Отрывочно помню (из писем Н. В. Синезубова — публ.]: «Гуляю с сыном в лесу, где каждая тропинка мне знакома».
«Все места на свете заняты».
«Дорогой Николай Владимирович [197], — только аншлаг, ничего о нем, ничего ему. Письмо — дневник, письмо — тоска и жалоба».
Там же — восхищенье по адресу Пастернака: «Мой соперный конь».
Рассказывала Н. Г. Чулкова, что Марина и Ася, встретившись с ней в каком-то учреждении, хихикали, глядя на нее, навязчиво и откровенно, вызывая недоуменье. «Что во мне такого смешного?»

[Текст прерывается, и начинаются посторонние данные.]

theorem exists_local {len op : Nat} {h : Hdr} {ac ws d a b fn hi : Nat} (hs : FieldsOk len op h ac ws d a b fn hi)
    (h16 : 0x70 ≤ op ∧ op ≤ 0x77) (hq : (decLocal (rF len op h ac ws d a b fn hi)).1 = 0) :
    ∃ i, encRaw i = some (rF len op h ac ws d a b fn hi) ∧ operandsOk i = true := by
  obtain rfl | rfl | rfl | rfl | rfl | rfl | rfl | rfl :
    op = 0x70 ∨ op = 0x71 ∨ op = 0x72 ∨ op = 0x73 ∨ op = 0x74 ∨ op = 0x75 ∨ op = 0x76 ∨ op = 0x77 := by omega
  · obtain rfl := hs.noAC rfl rfl
    obtain ⟨rfl, rfl⟩ := hs.short rfl rfl
    simp [decLocal, hs.causes, and_assoc] at hq
    obtain ⟨⟨D, rfl, rfl⟩, ⟨A, rfl, hA⟩, ⟨B, rfl⟩, hf, hv⟩ := hq
    obtain ⟨ty, rfl⟩ := ltyCodec.exists_enc hf
    exact ⟨.ldx h D ty A B, rfl, Bool.and_eq_true_iff.2 ⟨hA, (qVS_one D B).1 hv⟩⟩
  · obtain rfl := hs.noAC rfl rfl
    obtain ⟨rfl, rfl⟩ := hs.short rfl rfl
    simp [decLocal, hs.causes, and_assoc] at hq
    obtain ⟨rfl, ⟨x, rfl⟩, ⟨A, rfl, hA⟩, ⟨B, rfl⟩, hf⟩ := hq
    obtain ⟨ty, rfl⟩ := ltyCodec.exists_enc hf
    exact ⟨.stx h x ty A B, rfl, hA⟩
  · obtain rfl := hs.noAC rfl rfl
    obtain ⟨rfl, rfl⟩ := hs.short rfl rfl
    simp [decLocal, hs.causes, and_assoc] at hq
    obtain ⟨⟨D, rfl, rfl⟩, ⟨A, rfl, hA⟩, ⟨B, rfl⟩, hf, hv⟩ := hq
    obtain ⟨ty, rfl⟩ := ltyCodec.exists_enc hf
    exact ⟨.ldw h D ty A B, rfl, Bool.and_eq_true_iff.2 ⟨hA, (qVS_one D B).1 hv⟩⟩
  · obtain rfl := hs.noAC rfl rfl
    obtain ⟨rfl, rfl⟩ := hs.short rfl rfl
    simp [decLocal, hs.causes, and_assoc] at hq
    obtain ⟨rfl, ⟨x, rfl⟩, ⟨A, rfl, hA⟩, ⟨B, rfl⟩, hf⟩ := hq
    obtain ⟨ty, rfl⟩ := ltyCodec.exists_enc hf
    exact ⟨.stw h x ty A B, rfl, hA⟩
  · obtain rfl := hs.noAC rfl rfl
    obtain ⟨rfl, rfl⟩ := hs.short rfl rfl
    simp [decLocal, hs.causes, and_assoc] at hq
    obtain ⟨rfl, rfl, ⟨A, rfl, hA⟩, ⟨B, rfl, hB⟩, hf⟩ := hq
    obtain ⟨f, rfl⟩ := exists_buf (x := fn) (by omega)
    exact ⟨.tgive h f A B, rfl, Bool.and_eq_true_iff.2 ⟨hA, hB⟩⟩
  · obtain rfl := hs.noAC rfl rfl
    obtain ⟨rfl, rfl⟩ := hs.short rfl rfl
    simp [decLocal, hs.causes, and_assoc] at hq
    obtain ⟨rfl, rfl, ⟨A, rfl, hA⟩, ⟨B, rfl, hB⟩, hf⟩ := hq
    obtain ⟨f, rfl⟩ := exists_buf (x := fn) (by omega)
    exact ⟨.ttake h f A B, rfl, Bool.and_eq_true_iff.2 ⟨hA, hB⟩⟩
  · obtain rfl := hs.noAC rfl rfl
    obtain ⟨rfl, rfl⟩ := hs.short rfl rfl
    simp [decLocal, hs.causes, and_assoc] at hq
    obtain ⟨rfl, rfl, ⟨A, rfl, hA⟩, rfl, hf⟩ := hq
    obtain ⟨p, rfl⟩ := pathCodec.exists_enc hf
    exact ⟨.waitp h p A, rfl, hA⟩
  · obtain rfl := hs.noAC rfl rfl
    obtain ⟨rfl, rfl⟩ := hs.short rfl rfl
    simp [decLocal, hs.causes, and_assoc] at hq
    obtain ⟨⟨D, rfl, rfl, hD⟩, rfl, rfl, hf⟩ := hq
    obtain ⟨p, rfl⟩ := pathCodec.exists_enc hf
    exact ⟨.pcnt h D p, rfl, hD⟩

theorem exists_copy {len op : Nat} {h : Hdr} {ac ws d a b fn hi : Nat} (hs : FieldsOk len op h ac ws d a b fn hi)
    (h16 : 0x80 ≤ op ∧ op ≤ 0x8C) (hq : (decCopy (rF len op h ac ws d a b fn hi)).1 = 0) :
    ∃ i, encRaw i = some (rF len op h ac ws d a b fn hi) ∧ operandsOk i = true := by
  obtain rfl | rfl | rfl | rfl | rfl | rfl | rfl | rfl | rfl | rfl | rfl | rfl | rfl :
    op = 0x80 ∨ op = 0x81 ∨ op = 0x82 ∨ op = 0x83 ∨ op = 0x84 ∨ op = 0x85 ∨ op = 0x86 ∨ op = 0x87 ∨ op = 0x88 ∨
      op = 0x89 ∨ op = 0x8A ∨ op = 0x8B ∨ op = 0x8C := by omega
  · obtain rfl := hs.noAC rfl rfl
    obtain ⟨rfl, hi'⟩ := hs.ext rfl rfl
    obtain hshp | hshp | hshp | hshp : fld fn 2 2 = 0 ∨ fld fn 2 2 = 1 ∨ fld fn 2 2 = 2 ∨ fld fn 2 2 = 3 := by
      have := fld_lt fn 2 2
      omega
    · simp [decCopy, hshp, hs.causes, and_assoc] at hq
      obtain ⟨rfl, ⟨D, rfl, hD⟩, hbar, h10, h45, ⟨A, rfl, hA⟩, hlen⟩ := hq
      obtain ⟨n, rfl, hx, hl, hn⟩ := exists_len hs.b_lt hlen
      obtain ⟨f, out, c, hF⟩ := exists_copyFn hshp rfl hs.fn_lt h10 hbar
      obtain ⟨mbx, post, rfl⟩ := exists_copyX0 hi' hx h45
      obtain rfl : fn = encBuf f + 2 * out.toNat + 4 * 0 + 16 * encCBar c + encLenF n := by rw [← hl]; exact hF
      exact ⟨.copy h D A f out (.d1 n) c mbx post, rfl, Bool.and_eq_true_iff.2 ⟨hD, Bool.and_eq_true_iff.2 ⟨hA, hn⟩⟩⟩
    · simp [decCopy, hshp, hs.causes, and_assoc] at hq
      obtain ⟨rfl, ⟨D, rfl, hD⟩, hbar, h10, h45, ⟨A, rfl, hA⟩, ⟨m, rfl, hm⟩, h9, hx⟩ := hq
      obtain ⟨f, out, c, rfl⟩ := exists_copyFn hshp h9 hs.fn_lt h10 hbar
      obtain ⟨mbx, post, rfl⟩ := exists_copyX0 hi' hx h45
      exact ⟨.copy h D A f out (.d2 m) c mbx post, rfl, Bool.and_eq_true_iff.2 ⟨hD, Bool.and_eq_true_iff.2 ⟨hA, hm⟩⟩⟩
    · simp [decCopy, hshp, hs.causes, and_assoc] at hq
      obtain ⟨rfl, ⟨D, rfl, hD⟩, hbar, h10, h45, ⟨A, rfl, hA⟩, ⟨m, rfl, hm⟩, h9, hx⟩ := hq
      obtain ⟨f, out, c, rfl⟩ := exists_copyFn hshp h9 hs.fn_lt h10 hbar
      obtain ⟨mbx, post, rfl⟩ := exists_copyX0 hi' hx h45
      exact ⟨.copy h D A f out (.d3 m) c mbx post, rfl, Bool.and_eq_true_iff.2 ⟨hD, Bool.and_eq_true_iff.2 ⟨hA, hm⟩⟩⟩
    · simp [decCopy, hshp, hs.causes, and_assoc] at hq
      obtain ⟨rfl, ⟨D, rfl, hD⟩, hbar, h10, h45, ⟨A, rfl⟩, rfl, h9, hx⟩ := hq
      obtain ⟨f, out, c, rfl⟩ := exists_copyFn hshp h9 hs.fn_lt h10 hbar
      obtain ⟨mbx, post, rfl⟩ := exists_copyX0 hi' hx h45
      exact ⟨.copy h D A f out .layout c mbx post, rfl, Bool.and_eq_true_iff.2 ⟨hD, rfl⟩⟩
  · obtain rfl := hs.noAC rfl rfl
    obtain ⟨rfl, hi'⟩ := hs.ext rfl rfl
    obtain hshp | hshp | hshp | hshp : fld fn 2 2 = 0 ∨ fld fn 2 2 = 1 ∨ fld fn 2 2 = 2 ∨ fld fn 2 2 = 3 := by
      have := fld_lt fn 2 2
      omega
    · simp [decCopy, hshp, hs.causes, and_assoc] at hq
      obtain ⟨⟨D, rfl, rfl, hD⟩, ⟨A, rfl, hA⟩, h0, h4, h10, hhi, hlen⟩ := hq
      obtain ⟨n, rfl, hx, hl, hn⟩ := exists_len hs.b_lt hlen
      have hF := cregFn_eq hshp rfl hs.fn_lt h0 h4 h10
      obtain rfl := cregX_eq hi' hx hhi
      obtain rfl : fn = 4 * 0 + encLenF n := by rw [← hl]; exact hF
      exact ⟨.creg h D A (.d1 n), rfl, Bool.and_eq_true_iff.2 ⟨Bool.and_eq_true_iff.2 ⟨hD, hA⟩, hn⟩⟩
    · simp [decCopy, hshp, hs.causes, and_assoc] at hq
      obtain ⟨⟨D, rfl, rfl, hD⟩, ⟨A, rfl, hA⟩, h0, h4, h10, hhi, ⟨m, rfl, hm⟩, h9, hx⟩ := hq
      obtain rfl := cregFn_eq hshp h9 hs.fn_lt h0 h4 h10
      obtain rfl := cregX_eq hi' hx hhi
      exact ⟨.creg h D A (.d2 m), rfl, Bool.and_eq_true_iff.2 ⟨Bool.and_eq_true_iff.2 ⟨hD, hA⟩, hm⟩⟩
    · simp [decCopy, hshp, hs.causes, and_assoc] at hq
      obtain ⟨⟨D, rfl, rfl, hD⟩, ⟨A, rfl, hA⟩, h0, h4, h10, hhi, ⟨m, rfl, hm⟩, h9, hx⟩ := hq
      obtain rfl := cregFn_eq hshp h9 hs.fn_lt h0 h4 h10
      obtain rfl := cregX_eq hi' hx hhi
      exact ⟨.creg h D A (.d3 m), rfl, Bool.and_eq_true_iff.2 ⟨Bool.and_eq_true_iff.2 ⟨hD, hA⟩, hm⟩⟩
    · simp [decCopy, hshp] at hq
  · obtain rfl := hs.noAC rfl rfl
    obtain ⟨rfl, rfl⟩ := hs.short rfl rfl
    simp [decCopy, hs.causes, and_assoc] at hq
    obtain ⟨rfl, rfl, ⟨A, rfl⟩, rfl, rfl⟩ := hq
    exact ⟨.cunreg h A, rfl, rfl⟩
  · obtain rfl := hs.noAC rfl rfl
    obtain ⟨rfl, rfl⟩ := hs.short rfl rfl
    simp [decCopy, hs.causes, and_assoc] at hq
    obtain ⟨rfl, rfl, ⟨A, rfl⟩, rfl, hf⟩ := hq
    obtain rfl | rfl : fn = 0 ∨ fn = 1 := by omega
    · exact ⟨.creplay h A, rfl, rfl⟩
    · exact ⟨.creplayDrop h A, rfl, rfl⟩
  · obtain rfl := hs.noAC rfl rfl
    obtain ⟨rfl, hi'⟩ := hs.ext rfl rfl
    simp [decCopy, hs.causes, and_assoc] at hq
    obtain ⟨rfl, ⟨D, rfl, hD⟩, ⟨A, rfl, hA⟩, hlen, hbar, h6, ht, h10, h47⟩ := hq
    obtain ⟨n, rfl, hx, hl, hn⟩ := exists_len hs.b_lt hlen
    obtain ⟨f, op, c, hop, hF⟩ := exists_credFn rfl hs.fn_lt h6 h10 hbar
    obtain ⟨ty, hty⟩ := credTyCodec.exists_enc (fld_lt hi 45 2)
    obtain ⟨mbx, post, rfl⟩ := exists_copyX hi' hx hty h47
    obtain rfl : fn = encBuf f + 2 * encRed op + 16 * encCBar c + encLenF n := by rw [← hl]; exact hF
    have ht := (credTy_iff op ty).1 (by rwa [hty, hop] at ht)
    exact ⟨.cred h D A f op ty n c mbx post, rfl, Bool.and_eq_true_iff.2
      ⟨Bool.and_eq_true_iff.2 ⟨Bool.and_eq_true_iff.2 ⟨hD, hA⟩, hn⟩, ht⟩⟩
  · obtain rfl := hs.noAC rfl rfl
    obtain ⟨rfl, rfl⟩ := hs.short rfl rfl
    cases h3 : bit fn 3
    · simp [decCopy, h3, hs.causes, and_assoc] at hq
      obtain ⟨hr, h1, hk, ⟨B, rfl⟩, hv, h5, hf, A, rfl, hA⟩ := hq
      obtain ⟨D, rfl, rfl, hD⟩ := exists_gathDst hs.ws_lt hr h1 hk
      obtain ⟨ty, rfl⟩ := exists_gbaseFn h3 h5 hf
      exact ⟨.gath h D ty (.ext A) B, rfl, Bool.and_eq_true_iff.2 ⟨Bool.and_eq_true_iff.2 ⟨hD, (qVS_one D B).1 hv⟩, hA⟩⟩
    · simp [decCopy, h3, hs.causes, and_assoc] at hq
      obtain ⟨hr, h1, hk, ⟨B, rfl⟩, hv, h5, hf, A, rfl⟩ := hq
      obtain ⟨D, rfl, rfl, hD⟩ := exists_gathDst hs.ws_lt hr h1 hk
      obtain ⟨ty, rfl⟩ := exists_gbaseFn h3 h5 hf
      exact ⟨.gath h D ty (.clu A) B, rfl, Bool.and_eq_true_iff.2 ⟨Bool.and_eq_true_iff.2 ⟨hD, (qVS_one D B).1 hv⟩, rfl⟩⟩
  · obtain rfl := hs.noAC rfl rfl
    obtain ⟨rfl, rfl⟩ := hs.short rfl rfl
    cases h3 : bit fn 3
    · simp [decCopy, h3, hs.causes, and_assoc] at hq
      obtain ⟨rfl, hl, hr, ⟨B, rfl⟩, h5, hf, A, rfl, hA⟩ := hq
      obtain ⟨x, rfl, hx⟩ := exists_scatSrc hs.d_lt hl hr
      obtain ⟨ty, rfl⟩ := exists_gbaseFn h3 h5 hf
      exact ⟨.scat h x ty (.ext A) B, rfl, Bool.and_eq_true_iff.2 ⟨hx, hA⟩⟩
    · simp [decCopy, h3, hs.causes, and_assoc] at hq
      obtain ⟨rfl, hl, hr, ⟨B, rfl⟩, h5, hf, A, rfl⟩ := hq
      obtain ⟨x, rfl, hx⟩ := exists_scatSrc hs.d_lt hl hr
      obtain ⟨ty, rfl⟩ := exists_gbaseFn h3 h5 hf
      exact ⟨.scat h x ty (.clu A) B, rfl, Bool.and_eq_true_iff.2 ⟨hx, rfl⟩⟩
  · obtain rfl := hs.noAC rfl rfl
    obtain ⟨rfl, rfl⟩ | ⟨rfl, hi'⟩ := hs.either rfl rfl
    · simp [decCopy, hs.causes, and_assoc] at hq
      obtain ⟨rfl, rfl, rfl, hf, B, rfl, hB⟩ := hq
      obtain ⟨b, rfl⟩ := exists_toNat (n := 4) hf
      exact ⟨.binit h b B, rfl, hB⟩
    · simp [decCopy, hs.causes, and_assoc] at hq
      obtain ⟨rfl, rfl, rfl, hf, rfl⟩ := hq
      obtain ⟨b, rfl⟩ := exists_toNat (n := 4) hf
      obtain ⟨x, rfl⟩ := exists_toNat hi'
      exact ⟨.binitImm h b x, rfl, rfl⟩
  · obtain rfl := hs.noAC rfl rfl
    obtain ⟨rfl, rfl⟩ := hs.short rfl rfl
    simp [decCopy, hs.causes, and_assoc] at hq
    obtain ⟨rfl, rfl, rfl, rfl, hf⟩ := hq
    obtain ⟨b, rfl⟩ := barCodec.exists_enc hf
    exact ⟨.barr h b, rfl, rfl⟩
  · obtain rfl := hs.noAC rfl rfl
    obtain ⟨rfl, rfl⟩ := hs.short rfl rfl
    simp [decCopy, hs.causes, and_assoc] at hq
    obtain ⟨rfl, ⟨p, rfl, hp⟩, ⟨A, rfl, hA⟩, rfl, hf⟩ := hq
    obtain ⟨b, rfl⟩ := barCodec.exists_enc hf
    exact ⟨.bwait h p b A, rfl, Bool.and_eq_true_iff.2 ⟨hp, hA⟩⟩
  · obtain rfl := hs.noAC rfl rfl
    obtain ⟨rfl, rfl⟩ := hs.short rfl rfl
    simp [decCopy, hs.causes, and_assoc] at hq
    obtain ⟨rfl, ⟨p, rfl, hp⟩, rfl, rfl, hf⟩ := hq
    obtain ⟨b, rfl⟩ := barCodec.exists_enc hf
    exact ⟨.barw h p b, rfl, hp⟩
  · obtain rfl := hs.noAC rfl rfl
    obtain ⟨rfl, rfl⟩ := hs.short rfl rfl
    simp [decCopy, hs.causes, and_assoc] at hq
    obtain ⟨rfl, rfl, rfl, rfl, hf⟩ := hq
    obtain ⟨b, rfl⟩ := exists_toNat (n := 4) hf
    exact ⟨.binv h b, rfl, rfl⟩
  · obtain rfl := hs.noAC rfl rfl
    obtain ⟨rfl, rfl⟩ := hs.short rfl rfl
    simp [decCopy, hs.causes, and_assoc] at hq
    obtain ⟨⟨D, rfl, rfl, hD⟩, rfl, rfl, h17, hf⟩ := hq
    obtain ⟨b, sel, rfl⟩ := exists_bqry h17 hf
    exact ⟨.bqry h D sel b, rfl, hD⟩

Майя Кювилье (Мария Павловна Роллан [198]) показывала мне письма Марины, полные неукротимого восторга: «Ваши стихи — это юность о мире, мир о юности» [199].
Рассказывала А. И. Ходасевич [200]. В Крыму ребенок Марины заболел дизентерией. Материнский уход был плох, мать увлеклась романтическими отношениями, и ребенок умер. Марина с воем ползала на коленях вокруг дачи [201].
1940 год. Марина Цветаева с сыном, Муром (Георгием) [202], живет в Голицыно. Муж и старшая дочь, Аля, репрессированы [203]. Я написала ей письмо признанья и участия. Ответ был [204]:
«Голицыно, Белорусск[ой] ж[елезной] д[ороги]. Дом писателей. 29-го мая 1940 г[ода].
Мне кажется — это было лето 1917 г. Достоверно — Борисоглебский переулок, старый дом, низкий верх, наши две молодости — с той, неувядающей. Помню слова Бальмонта после Вашего ухода: „Ты знаешь, Марина, я слышал бесчисленных начинающих поэтов и поэтесс: и в женских стихах — всегда что-то есть“.
Не было ли у Вас стихов про овощи (морковь)? Или я путаю? Тогда — простите.
…А волк мне и посейчас нравится, и, если бы Вы знали, как я именно сейчас, по такому сытому волку (сну) — тоскую! Вот Вам выписка, с полей моей черновой тетради (перевожу третью за зиму — и неизбывную — грузинскую поэму) [205]:
„Голицыно, кажется 24-го мая 1940 г. — новый неприютный дом — по ночам опять не сплю — боюсь — слишком много стекла — одиночество — ночные звуки и страхи: то машина, чёрт ее знает что ищущая, то нечеловеческая кошка, то треск дерева — вскакиваю, укрываюсь на постель к Муру (не бужу), — и опять читаю (хорошо ему было писать! лучше, чем мне — читать!) — и опять — треск, и опять — скачок, — и так — до света. Днем — холод, просто — лед, ледяные руки и ноги и мозги, девчонка переехала ногу велосипедом, второй день не выхожу: нога — гора, на телеграмму, посланную 21-го — ни звука, в доме — ни масла, ни овощей, одна картошка, а писательской еды не хватает — голодновато, в лавках — ничего, только маргарин (брезгую — неодолимо!) и раз удалось достать клюквенного варенья. Голова — тупая, ледяная, уж не знаю, что тупее (бездарнее) — подстрочник или я??